Bei einem Kunsttrödel hatte er ein angestaubtes Ölgemälde namens „Die Beweinung Christi“ erworben, in die ein späterer Künstler minderer Begabung neben den notorischen Heulsusen auch noch die Heilige Verena hineingemalt hatte. Es ist unstrittig, dass, wenn überhaupt, Veronika in eine GolgotaSzene gehört, aber nicht in die Beweinung. Seinen Irrtum bedauernd, aber den Wein notorisch zusprechend, hängte er die Fälschung kurzerhand in eine düstere Kapelle am Marktplatz an einen vereinsamten Nagel. Vermutlich der Gardarobenhaken des Küsters. Das wäre gut gegangen, hätte der Schalk ihn nicht noch getrieben, in seinen AA-Reiseführer reinzuredigieren, dass es an diesem Ort ein Gemälde mit der Heiligen Vera gäbe, das einem Sohn von Johann Nepumuk della Croce zuzuschreiben sei.

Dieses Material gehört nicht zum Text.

-- ==== Sys2Proof/Machine/Fences.lean ====
section
/-! DEFINITION. Fences.lean: the fences, `fence.stk` and `icsync` (R166 to R168, R192). A fence waits for the convoys, and so for
their lateral stores, and leaves only the posted stores to perform (assumption log 13). -/

namespace Sys2Proof.Machine

/-- A fence of the scope that has nothing left to wait for (R166, R399). -/
def State.fenceNow (s : State) (sc : BitVec 4) : State := s.afterRelease sc fun t => t.complete 4 fun u => u

/-- Every earlier convoy of both kinds has performed its accesses, one that was dropped with committed groups among them
(R166, R167, R329). -/
def State.fenced (s : State) (sc : BitVec 4) : Bool := s.released sc && s.hart.brimConvoys.isEmpty && !s.brimAway

/-- `fenceSv` performed (R166). -/
def fenceSvNow (sc : BitVec 4) (s : State) : State :=
  s.fenceNow sc

/-- `fenceSv` (R166). -/
def execFenceSv (sc : BitVec 4) (s : State) : Host.Outcome State Fault Refusal :=
  .next (s.start (.fenceSv sc) [] (s.released sc) (fenceSvNow sc s))

/-- `fenceVs` performed (R166). -/
def fenceVsNow (sc : BitVec 4) (s : State) : State :=
  s.fenceNow sc

/-- `fenceVs` (R166). -/
def execFenceVs (sc : BitVec 4) (s : State) : Host.Outcome State Fault Refusal :=
  .next (s.start (.fenceVs sc) [] (s.released sc) (fenceVsNow sc s))

/-- `fenceVv` performed (R166). -/
def fenceVvNow (sc : BitVec 4) (s : State) : State :=
  s.fenceNow sc

/-- `fenceVv` (R166). -/
def execFenceVv (sc : BitVec 4) (s : State) : Host.Outcome State Fault Refusal :=
  .next (s.start (.fenceVv sc) [] (s.released sc) (fenceVvNow sc s))

/-- `fenceAll` performed (R166). -/
def fenceAllNow (sc : BitVec 4) (s : State) : State :=
  s.fenceNow sc

/-- `fenceAll` (R166). -/
def execFenceAll (sc : BitVec 4) (s : State) : Host.Outcome State Fault Refusal :=
  .next (s.start (.fenceAll sc) [] (s.fenced sc) (fenceAllNow sc s))

/-- `fenceStk` performed (R167). -/
def fenceStkNow (_n : BitVec 4) (s : State) : State :=
  s.fenceNow 0

/-- `fenceStk` (R167). -/
def execFenceStk (n : BitVec 4) (s : State) : Host.Outcome State Fault Refusal :=
  .next (s.start (.fenceStk n) [] (s.fenced 0) (fenceStkNow n s))

/-- The cores whose harts a scope holds for instruction fetch (R158, R168). -/
def coresIn (sc : BitVec 4) (own core : Nat) : Bool :=
  match sc.toNat with
  | 0 => decide (core = own)
  | 1 => decide (core = own)
  | 2 => decide (core / 4 = own / 4)
  | 3 => decide (core / 32 = own / 32)
  | _ => true

/-- Instruction-cache blocks of the scope's cores dropped (R168). -/
def State.dropBlocks (s : State) (sc : BitVec 4) : State :=
  { s with cores := Vector.ofFn fun k : Fin 128 =>
      if coresIn sc (coreOf s.hart.id).toNat k.val then { s.cores[k] with icache := [] } else s.cores[k] }

/-- From pod scope on the other packages of the pod are told, and do the same (R168, R184). The spec does not say whether
the `icsync` completes before they have: it does here (assumption log 108). -/
def State.tellPod (s : State) (sc : BitVec 4) : State := if 8 ≤ sc.toNat then s.transmit .podIcsync else s

/-- An `icsync` of another package of the pod: every block of this package is dropped (R168, R184). -/
def State.podIcsync (s : State) : State := { s with cores := s.cores.map fun k => { k with icache := [] } }

/-- `icsync` performed (R168). -/
def icsyncNow (sc : BitVec 4) (s : State) : State :=
  s.performStores.complete 4 fun t => (t.dropBlocks sc).tellPod sc

/-- `icsync` may be performed: the hart's writes can be made visible, so the crown loads before them have come (R163), and
its stores to other packages have their answers (R184, R397). -/
def State.icsyncReady (s : State) : Bool := !s.hart.loading && !s.storesAway

/-- `icsync` (R168). -/
def execIcsync (sc : BitVec 4) (s : State) : Host.Outcome State Fault Refusal :=
  .next (s.start (.icsync sc) [] s.icsyncReady (icsyncNow sc s))

end Sys2Proof.Machine
end

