-- ==== Sys2Proof/Machine/Dispatch.lean ====
section
/-! DEFINITION. Dispatch.lean: the meaning of every operation and event, one arm for each constructor of `Instr`. -/

namespace Sys2Proof.Machine
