/-! ## Fences (R164, R166 to R168) -/

/-- R166, R167: a fence that has nothing left to wait for completes, with the hart's posted stores performed. R164 to
R167: a fence, a release store and an acquire-release atomic wait while a crown convoy before them is in flight;
`fence.all` and `fence.stk` wait for brim convoys too; that `fence.stk` waits for every one, also for those that access
other stacks, is the model's choice (assumption log 33). R366, R399: they wait too while a store of the hart to another
package has no answer, at every scope (assumption log 92). R168: `icsync` drops the instruction-cache blocks of every
core in its scope, all of them and not only those that hold the bytes (assumption log 10), with the hart's stores
performed, so that the next fetch reads memory; from pod scope on it tells the other packages. Each completes when it is executed, or
in the event that ends its wait. -/
def Obligations.FencesComplete : Prop :=
  (
  ∀ (s : State) (sc n : BitVec 4), s.performStores.unhindered 4 [] → s.hart.convoys = [] →
    s.hart.brimConvoys = [] → s.storesAway = false → s.brimAway = false → s.hart.failedStore = none →
    ∀ i ∈ [Instr.fenceSv sc, .fenceVs sc, .fenceVv sc, .fenceAll sc, .fenceStk n], ∀ ends, s.performs i .fenceDone ends →
      CompletesBy ends s s.performStores 4) ∧
  (
  ∀ (s : State) (sc n : BitVec 4) (w : BitVec 1) (d b a : BitVec 5), s.hart.busyX [d, b, a] = false →
    (s.hart.convoys ≠ [] ∨ s.storesAway = true ∨ s.lag = true →
      Waits (.fenceSv sc) s ∧ Waits (.fenceVs sc) s ∧ Waits (.fenceVv sc) s ∧ Waits (.stRelW b a sc) s ∧ Waits (.stRelD b a sc) s ∧
      Waits (.amoaddAcqrel w d b a sc) s ∧ Waits (.amoandAcqrel w d b a sc) s ∧ Waits (.amoorAcqrel w d b a sc) s ∧
      Waits (.amoxorAcqrel w d b a sc) s ∧ Waits (.amominAcqrel w d b a sc) s ∧ Waits (.amomaxAcqrel w d b a sc) s ∧
      Waits (.amoswapAcqrel w d b a sc) s ∧ Waits (.amocasAcqrel w d b a sc) s) ∧
    (s.hart.convoys ≠ [] ∨ s.hart.brimConvoys ≠ [] ∨ s.storesAway = true ∨ s.brimAway = true ∨ s.lag = true →
      Waits (.fenceAll sc) s ∧ Waits (.fenceStk n) s)) ∧
  (
  ∀ (s : State) (sc : BitVec 4) (ends : State → Prop), s.performs (.icsync sc) .icsyncDone ends → s.hart.loading = false →
    s.storesAway = false → s.performStores.unhindered 4 [] →
    ∃ t, ends t ∧ s.performStores.fellThrough t 4 ∧ t.mem = s.performStores.mem ∧
      (∀ r, t.x r = s.x r) ∧ t.plat.sent = s.plat.sent ++ (if 8 ≤ sc.toNat then [.podIcsync] else []) ∧
      ∀ k : Fin 128, (t.cores[k]).icache =
        if (sc.toNat ≤ 1 ∧ k.val = s.hart.id.toNat / 4) ∨ (sc.toNat = 2 ∧ k.val / 4 = s.hart.id.toNat / 16) ∨
            (sc.toNat = 3 ∧ k.val / 32 = s.hart.id.toNat / 128) ∨ 4 ≤ sc.toNat then []
        else (s.cores[k]).icache)
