/-- The worked example of R103 and R104: what `loop` sets, and the back edge of the `addi` at B + 12. -/
theorem test_loop :
    (let t := after (.loop 0 5 8) (withXs 4 0)
     t.hart.csr.lcnt[0] = 4 ∧ t.hart.csr.lstart[0] = 0x1004 ∧ t.hart.csr.lend[0] = 0x1010 ∧ t.hart.pc = 0x1004) ∧
    (let t := after (.addi 5 5 4) (withHart fun h => { h with
       pc := 0x100C, csr := { h.csr with lcnt := #v[4, 0], lstart := #v[0x1004, 0], lend := #v[0x1010, 0] } })
     t.hart.csr.lcnt[0] = 3 ∧ t.hart.pc = 0x1004 ∧ t.x 5 = 4) ∧
    (let t := after (.addi 5 5 4) (withHart fun h => { h with
       pc := 0x100C, csr := { h.csr with lcnt := #v[1, 0], lstart := #v[0x1004, 0], lend := #v[0x1010, 0] } })
     t.hart.csr.lcnt[0] = 0 ∧ t.hart.pc = 0x1010) := by decide +kernel

/-- The atomic of the same example: it reads 10 and writes 10 + 4,294,967,301. -/
theorem test_amoadd :
    let t := after (.amoadd 1 6 5 1 3) { withXs 0x100000005 0 with mem := writeCells [] 0x2000 [10] }
    t.x 6 = 10 ∧ t.readLoc 0x2000 8 = [15, 0, 0, 0, 1, 0, 0, 0] := by decide +kernel

/-- R32: 300.0 and 500.0 to E4M3, 2.5 to E2M1, 0.75 to E8M0; R34: 0xFFFFFFFF to E4M3. -/
theorem test_conversions :
    convert (fmtOf 4) (fmtOf 1) 0 false 0x43960000 = (0x79, flagNX) ∧
      convert (fmtOf 4) (fmtOf 1) 0 false 0x43FA0000 = (0x7F, flagOF ||| flagNX) ∧
      convert (fmtOf 4) (fmtOf 1) 0 true 0x43FA0000 = (0x7E, flagOF ||| flagNX) ∧
      convert (fmtOf 6) (fmtOf 1) 0 false 0x40200000 = (4, flagNX) ∧
      convert (fmtOf 7) (fmtOf 1) 0 false 0x3F400000 = (0x7E, flagNX) ∧
      (ofInteger .e4m3 0 false 0xFFFFFFFF).1 = 0x7F ∧ (ofInteger .e4m3 0 true 0xFFFFFFFF).1 = 0x7E := by decide +kernel

/-- R36: the tree over 2^24, 1, 1, −2^24 gives 1.0 and NX; the later levels of 512 pass it up. -/
theorem test_tree :
    treeFold (fun x y => fAdd .fp32 0 x y) 3
      [some 0x4B800000, some 0x3F800000, some 0x3F800000, some 0xCB800000, none, none, none, none] =
    (some 0x3F800000, flagNX) := by decide +kernel

/-- The example under R71: `vcfg x9, 32, e16, alt`, and element 1 of 1.0 read as BF16; then `vcfg x9, 8, e4`. -/
theorem test_vcfg :
    let s := withHart fun h => { h with v := h.v.set 24 (BitVec.ofNat 2048 0x3F8000003F800000) }
    let t := after (.vcfg 9 2 2 1) s
    t.x 9 = 1024 ∧ t.elem false 3 0 = 0 ∧ t.elem false 3 1 = 0x3F80 ∧ (after (.vcfg 9 0 0 0) t).x 9 = 16384 ∧
      (after (.vcfg 9 0 0 0) t).hart.v[24] = 0 := by decide +kernel
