-- ==== Sys2Proof/Syntax.lean ====
section
/-!
DEFINITION. Sys2Proof/Syntax.lean: the commands of the device, one constructor per row of the opcode table, in the
table's order. A row that stands for something falling due inside the device carries only what selects the unit; a row
that stands for something arriving at the device carries what arrives; a register write carries its master and value.
-/
namespace Sys2Proof

/-- A master number of the bus (R382): 0–63. -/
abbrev Master := Fin 64


/-- Fields of a C-slot word (R137): SD, SA and IMM32, in whose bits lie SB (31:27) and OFS (10:0). -/
structure CFields where
  sd  : Fin 32
  sa  : Fin 32
  imm : BitVec 32
  deriving DecidableEq, Repr

/-- Fields of a W-slot word (R141). -/
structure WFields where
  pg   : Fin 8
  vd   : Fin 32
  src  : Fin 16
  rel  : Fin 32
  ofs  : BitVec 16
  vc   : Fin 32
  arg  : Fin 8
  mode : Fin 4
  deriving DecidableEq, Repr

/-- Fields of a U-slot word (R143): `low` holds bits 10:0. -/
structure UFields where
  pg  : Fin 8
  z   : Bool
  vd  : Fin 32
  va  : Fin 32
  vb  : Fin 32
  cmn : BitVec 4
  low : BitVec 11
  deriving DecidableEq, Repr

/-- Fields of an M-slot word (R145). -/
structure MFields where
  pg  : Fin 8
  stg : Fin 16
  vd  : Fin 32
  va  : Fin 32
  vb  : Fin 32
  vc  : Fin 32
  mod : BitVec 15
  deriving DecidableEq, Repr

/-- Fields of an E-slot word (R151). -/
structure EFields where
  pg  : Fin 8
  stg : Fin 16
  va  : Fin 32
  sa  : Fin 32
  imm : BitVec 10
  deriving DecidableEq, Repr

/-- How the training of one CXL port at boot ends: with a partner of R262, at 32 GT/s, at x4, and whether the device's HDM
decoder 0 commits (R401). -/
structure PortBoot where
  up     : Bool
  rate32 : Bool
  x4     : Bool
  hdm    : Bool
  deriving DecidableEq, Repr

/-- What the outside contributes to a boot (R409): the levels of the strap pins CHIPID[1:0] and PROFILE_SEL[2:0] from bit 0
up, none for a strap left open (R415); the rows that Blotter finds failing (bank, row); the CXL ports XP0–XP3; whether
every temperature sensor reads below 110 °C (R422); the boot time in µs. -/
structure BootEnv where
  chip  : List (Option Bool)
  sel   : List (Option Bool)
  fails : List (Nat × Nat)
  ports : List PortBoot
  cool  : Bool
  us    : Nat
  deriving DecidableEq, Repr

/-- The data of a master's write, and whether the write comes in the cycle of the next port 1 write of its pool word (R256), or, for
a write of ETH_HWACT, in the cycle of the next write of ETH_HWACT (R314). -/
structure WriteData where
  data  : Word
  meets : Bool
  deriving DecidableEq, Repr

/-- A rising edge of ENCx_Z: the channel and its time in 5 ns cycles (R52). -/
structure IndexEdge where
  ch : Fin 2
  t  : Int
  deriving DecidableEq, Repr

/-- What a camera line meets at its ingest unit: its table read is not complete at its last sample (R91); the accumulation of
the line before is still in progress (R99). -/
structure LineCase where
  late : Bool
  busy : Bool
  deriving DecidableEq, Repr

/-- The organisational unit of a client certificate (R298). -/
inductive ClientOu where
  | ztOperator | ztService | other
  deriving DecidableEq, Repr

Jahre später hat mir mein Freund Klaus gestanden, dass am Ort eine Volksfrömmigkeit entstanden sei und unter dem alten Schinken eine Unzahl kleiner Vasen mit Blümchen aufgestellt wurden, die niemals vertrockneten, weil die Heilige Vera in ihnen die Tränen der Beweinung auffange. Ältere Damen des Ortes erzählen, dass man auf dieses Wunder wegen des nicht abreißenden Touristenstroms aus England gestoßen sei; nicht viele seien es gewesen, aber eine unablässige Folge.
Mein Freund Klaus hat dann später die Heilige Veronika als Wunder des SUDARIUMS in den Wikipedia-Eintrag zu den Acta Pilati reinredigiert, womit die Zusammenhänge von Vera & Vasen wissenschaftlich beglaubigt, sprich ewig, sind. Wer käme sonst auf die Idee das Blumenwasser in einer unbedeutenden Provinzkapelle im Alto Adige der Beweinung Christi zuzuordnen? Da ich aber nicht ausschließe, dass das Bild irgendwann bei einer Versteigerung auftaucht, habe ich mich zur Diskretion entschlossen. Von mir dazu kein Wort.